Pero no me detengo, sigo luchando contra la sensación de debilidad que me somete, e incluso termino liberando unos cuantos quejidos exasperados producto de mi determinación. No estoy dispuesta a dejarme abrumar por el hecho de no poder tener control sobre mí.

Tras unos segundos de gran esfuerzo, mis ojos logran captar algunas siluetas a través de la abertura que mis párpados consiguieron originar al abrirse un tanto, sin embargo, la calma está lejos de acudir a mí. Y es que, aunque recuperé el movimiento de mis extremidades de forma exigua, sólo puedo reparar en que no puedo reconocer dónde estoy, ni mucho menos con quién porque una estela espesa en mi visión me impide hacerlo, y no dejo de rumiar tampoco en el cómo es que me encuentro en esta situación, ni por qué. Peor aún, el recobrar al fin la capacidad de la que gozan mis sentidos sólo hizo que notara algo de lo que no me había percatado antes: me encuentro sentada en un mullido asiento, pero no de sofá o de alguna silla acolchonada, sino que el de un auto... uno en desplazamiento.
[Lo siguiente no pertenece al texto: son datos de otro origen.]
theorem stepDown_frame {a0 b : Block} {ps : List Piece} (hp : [.thm, .ch, .trace] ⊆ ps)
    (h0 : onlyChanges ps a0 b) : onlyChanges ps a0 (stepDown b) := by
  refine onlyChanges_step ?_ hp h0
  unfold stepDown
  repeat' (first
    | with_reducible assumption
    | with_reducible exact onlyChanges_refl _ _
    | with_reducible refine sendStep_frame (by decide) ?_
    | with_reducible refine modThm_frame (by decide) ?_
    | (with_reducible refine onlyChanges_foldl ?_ ?_; intro x y hx)
    | (extract_lets +onlyGivenNames x; refine imp_app (p := onlyChanges _ _ x) ?_ (fun hx => ?_); rotate_left; clear_value x; rotate_right)
    | extract_lets +onlyGivenNames x
    | split
    | dsimp only
    | subst x
    | (intro x))

theorem settleDevice_frame {a0 b : Block} {ps : List Piece} (hp : [.thm, .ch, .trace] ⊆ ps)
    (h0 : onlyChanges ps a0 b) : onlyChanges ps a0 (settleDevice b) := by
  refine onlyChanges_step ?_ hp h0
  unfold settleDevice
  repeat' (first
    | with_reducible assumption
    | with_reducible exact onlyChanges_refl _ _
    | with_reducible refine stepDown_frame (by decide) ?_
    | with_reducible refine stepUp_frame (by decide) ?_
    | with_reducible refine modThm_frame (by decide) ?_
    | (with_reducible refine onlyChanges_foldl ?_ ?_; intro x y hx)
    | (extract_lets +onlyGivenNames x; refine imp_app (p := onlyChanges _ _ x) ?_ (fun hx => ?_); rotate_left; clear_value x; rotate_right)
    | extract_lets +onlyGivenNames x
    | split
    | dsimp only
    | subst x
    | (intro x))

theorem formReadings_frame {ra : Int} {rb : Int} {a0 b : Block} {ps : List Piece} (hp : [.thm] ⊆ ps)
    (h0 : onlyChanges ps a0 b) : onlyChanges ps a0 (formReadings ra rb b) := by
  refine onlyChanges_step ?_ hp h0
  unfold formReadings
  repeat' (first
    | with_reducible assumption
    | with_reducible exact onlyChanges_refl _ _
    | with_reducible refine modThm_frame (by decide) ?_
    | (with_reducible refine onlyChanges_foldl ?_ ?_; intro x y hx)
    | (extract_lets +onlyGivenNames x; refine imp_app (p := onlyChanges _ _ x) ?_ (fun hx => ?_); rotate_left; clear_value x; rotate_right)
    | extract_lets +onlyGivenNames x
    | split
    | dsimp only
    | subst x
    | (intro x))

theorem updateDie_frame {g : Nat} {a0 b : Block} {ps : List Piece} (hp : [.thm, .evr, .ch, .trace] ⊆ ps)
    (h0 : onlyChanges ps a0 b) : onlyChanges ps a0 (updateDie g b) := by
  refine onlyChanges_step ?_ hp h0
  unfold updateDie
  repeat' (first
    | with_reducible assumption
    | with_reducible exact onlyChanges_refl _ _
    | with_reducible refine setGroup_frame (by decide) ?_
    | (with_reducible refine onlyChanges_foldl ?_ ?_; intro x y hx)
    | (extract_lets +onlyGivenNames x; refine imp_app (p := onlyChanges _ _ x) ?_ (fun hx => ?_); rotate_left; clear_value x; rotate_right)
    | extract_lets +onlyGivenNames x
    | split
    | dsimp only
    | subst x
    | (intro x))

theorem forgetRemote_frame {k : Nat} {a0 b : Block} {ps : List Piece} (hp : [.thm] ⊆ ps)
    (h0 : onlyChanges ps a0 b) : onlyChanges ps a0 (forgetRemote k b) := by
  refine onlyChanges_step ?_ hp h0
  unfold forgetRemote
  repeat' (first
    | with_reducible assumption
    | with_reducible exact onlyChanges_refl _ _
    | with_reducible refine modThm_frame (by decide) ?_
    | (with_reducible refine onlyChanges_foldl ?_ ?_; intro x y hx)
    | (extract_lets +onlyGivenNames x; refine imp_app (p := onlyChanges _ _ x) ?_ (fun hx => ?_); rotate_left; clear_value x; rotate_right)
    | extract_lets +onlyGivenNames x
    | split
    | dsimp only
    | subst x
    | (intro x))

theorem remoteWritten_frame {old : Block} {a0 b : Block} {ps : List Piece} (hp : [.thm] ⊆ ps)
    (h0 : onlyChanges ps a0 b) : onlyChanges ps a0 (remoteWritten old b) := by
  refine onlyChanges_step ?_ hp h0
  unfold remoteWritten
  repeat' (first
    | with_reducible assumption
    | with_reducible exact onlyChanges_refl _ _
    | with_reducible refine forgetRemote_frame (by decide) ?_
    | (with_reducible refine onlyChanges_foldl ?_ ?_; intro x y hx)
    | (extract_lets +onlyGivenNames x; refine imp_app (p := onlyChanges _ _ x) ?_ (fun hx => ?_); rotate_left; clear_value x; rotate_right)
    | extract_lets +onlyGivenNames x
    | split
    | dsimp only
    | subst x
    | (intro x))

theorem trackRemote_frame {k : Nat} {a0 b : Block} {ps : List Piece} (hp : [.thm] ⊆ ps)
    (h0 : onlyChanges ps a0 b) : onlyChanges ps a0 (trackRemote k b) := by
  refine onlyChanges_step ?_ hp h0
  unfold trackRemote
  repeat' (first
    | with_reducible assumption
    | with_reducible exact onlyChanges_refl _ _
    | with_reducible refine forgetRemote_frame (by decide) ?_
    | with_reducible refine modThm_frame (by decide) ?_
    | (with_reducible refine onlyChanges_foldl ?_ ?_; intro x y hx)
    | (extract_lets +onlyGivenNames x; refine imp_app (p := onlyChanges _ _ x) ?_ (fun hx => ?_); rotate_left; clear_value x; rotate_right)
    | extract_lets +onlyGivenNames x
    | split
    | dsimp only
    | subst x
    | (intro x))

theorem trackHold_frame {g : Nat} {a0 b : Block} {ps : List Piece} (hp : [.thm] ⊆ ps)
    (h0 : onlyChanges ps a0 b) : onlyChanges ps a0 (trackHold g b) := by
  refine onlyChanges_step ?_ hp h0
  unfold trackHold
  repeat' (first
    | with_reducible assumption
    | with_reducible exact onlyChanges_refl _ _
    | with_reducible refine modThm_frame (by decide) ?_
    | (with_reducible refine onlyChanges_foldl ?_ ?_; intro x y hx)
    | (extract_lets +onlyGivenNames x; refine imp_app (p := onlyChanges _ _ x) ?_ (fun hx => ?_); rotate_left; clear_value x; rotate_right)
    | extract_lets +onlyGivenNames x
    | split
    | dsimp only
    | subst x
    | (intro x))

theorem updateRemote_frame {k : Nat} {was : Bool} {a0 b : Block} {ps : List Piece} (hp : [.thm, .evr, .ch, .trace] ⊆ ps)
    (h0 : onlyChanges ps a0 b) : onlyChanges ps a0 (updateRemote k was b) := by
  refine onlyChanges_step ?_ hp h0
  unfold updateRemote
  repeat' (first
    | with_reducible assumption
    | with_reducible exact onlyChanges_refl _ _
    | with_reducible refine setGroup_frame (by decide) ?_
    | (with_reducible refine onlyChanges_foldl ?_ ?_; intro x y hx)
    | (extract_lets +onlyGivenNames x; refine imp_app (p := onlyChanges _ _ x) ?_ (fun hx => ?_); rotate_left; clear_value x; rotate_right)
    | extract_lets +onlyGivenNames x
    | split
    | dsimp only
    | subst x
    | (intro x))

theorem compareShutdown_frame {a0 b : Block} {ps : List Piece} (hp : [.thm, .ch, .trace] ⊆ ps)
    (h0 : onlyChanges ps a0 b) : onlyChanges ps a0 (compareShutdown b) := by
  refine onlyChanges_step ?_ hp h0
  unfold compareShutdown
  repeat' (first
    | with_reducible assumption
    | with_reducible exact onlyChanges_refl _ _
    | with_reducible refine modThm_frame (by decide) ?_
    | with_reducible refine Block.modCh_frame (by decide) ?_
    | (with_reducible refine onlyChanges_foldl ?_ ?_; intro x y hx)
    | (extract_lets +onlyGivenNames x; refine imp_app (p := onlyChanges _ _ x) ?_ (fun hx => ?_); rotate_left; clear_value x; rotate_right)
    | extract_lets +onlyGivenNames x
    | split
    | dsimp only
    | subst x
    | (intro x))

theorem trackPeak_frame {a0 b : Block} {ps : List Piece} (hp : [.topaz] ⊆ ps)
    (h0 : onlyChanges ps a0 b) : onlyChanges ps a0 (trackPeak b) := by
  refine onlyChanges_step ?_ hp h0
  unfold trackPeak
  repeat' (first
    | with_reducible assumption
    | with_reducible exact onlyChanges_refl _ _
    | with_reducible refine Block.modTopaz_frame (by decide) ?_
    | (with_reducible refine onlyChanges_foldl ?_ ?_; intro x y hx)
    | (extract_lets +onlyGivenNames x; refine imp_app (p := onlyChanges _ _ x) ?_ (fun hx => ?_); rotate_left; clear_value x; rotate_right)
    | extract_lets +onlyGivenNames x
    | split
    | dsimp only
    | subst x
    | (intro x))

theorem updateStates_frame {was : Vector Bool 2} {a0 b : Block} {ps : List Piece} (hp : [.thm, .evr, .ch, .trace] ⊆ ps)
    (h0 : onlyChanges ps a0 b) : onlyChanges ps a0 (updateStates was b) := by
  refine onlyChanges_step ?_ hp h0
  unfold updateStates
  repeat' (first
    | with_reducible assumption
    | with_reducible exact onlyChanges_refl _ _
    | with_reducible refine updateRemote_frame (by decide) ?_
    | with_reducible refine updateDie_frame (by decide) ?_
    | with_reducible refine settleDevice_frame (by decide) ?_
    | (with_reducible refine onlyChanges_foldl ?_ ?_; intro x y hx)
    | (extract_lets +onlyGivenNames x; refine imp_app (p := onlyChanges _ _ x) ?_ (fun hx => ?_); rotate_left; clear_value x; rotate_right)
    | extract_lets +onlyGivenNames x
    | split
    | dsimp only
    | subst x
    | (intro x))

theorem thermalReading_frame {ra : Int} {rb : Int} {a0 b : Block} {ps : List Piece} (hp : [.thm, .evr, .topaz, .ch, .trace] ⊆ ps)
    (h0 : onlyChanges ps a0 b) : onlyChanges ps a0 (thermalReading ra rb b) := by
  refine onlyChanges_step ?_ hp h0
  unfold thermalReading
  repeat' (first
    | with_reducible assumption
    | with_reducible exact onlyChanges_refl _ _
    | with_reducible refine updateStates_frame (by decide) ?_
    | with_reducible refine trackPeak_frame (by decide) ?_
    | with_reducible refine compareShutdown_frame (by decide) ?_
    | with_reducible refine trackHold_frame (by decide) ?_
    | with_reducible refine trackRemote_frame (by decide) ?_
    | with_reducible refine formReadings_frame (by decide) ?_
    | (with_reducible refine onlyChanges_foldl ?_ ?_; intro x y hx)
    | (extract_lets +onlyGivenNames x; refine imp_app (p := onlyChanges _ _ x) ?_ (fun hx => ?_); rotate_left; clear_value x; rotate_right)
    | extract_lets +onlyGivenNames x
    | split
    | dsimp only
    | subst x
    | (intro x))

theorem sensorSample_frame {l : List Int} {a0 b : Block} {ps : List Piece} (hp : [.thm] ⊆ ps)
    (h0 : onlyChanges ps a0 b) : onlyChanges ps a0 (sensorSample l b) := by
  refine onlyChanges_step ?_ hp h0
  unfold sensorSample
  repeat' (first
    | with_reducible assumption
    | with_reducible exact onlyChanges_refl _ _
    | with_reducible refine modThm_frame (by decide) ?_
    | (with_reducible refine onlyChanges_foldl ?_ ?_; intro x y hx)
    | (extract_lets +onlyGivenNames x; refine imp_app (p := onlyChanges _ _ x) ?_ (fun hx => ?_); rotate_left; clear_value x; rotate_right)
    | extract_lets +onlyGivenNames x
    | split
    | dsimp only
    | subst x
    | (intro x))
—Det... de-ten... —Intento formular sin éxito.

Probablemente mis balbuceos fueron escuchados por el conductor del auto en el que voy y fue aquello lo que ocasionó que éste decidiera frenar.

Y no sé por qué, pero presiento que eso no es algo bueno.

Oigo el sonido que emite la puerta del vehículo al abrirse, tras ello, percibo que el auto parece deshacerse de un peso, luego, escucho aquella puerta abierta cerrándose. El desespero parece avivar mis latidos en cuanto advierto que la puerta a mi costado es abierta desde el exterior. Encaro a la persona, o más bien, a la figura negruzca que se halla junto a mí sin tener realmente una idea sobre lo que debería hacer exactamente.

Todavía no logro abrir del todo los ojos, por ello es que no consigo tener una vista clara del tipo que está a mi lado, por fuera del vehículo; sin embargo, un recuerdo reciente que revive en mi mente me concede la rápida imagen de una persona que sólo me devuelve la turbación desagradable que, estoy segura, experimenté hace un rato atrás.

—Te odio —enuncio precipitadamente.

—Vaya —responde, y me estremezco—. Sin duda eso no era algo que hubiese querido escuchar, pero creo que era de esperarse.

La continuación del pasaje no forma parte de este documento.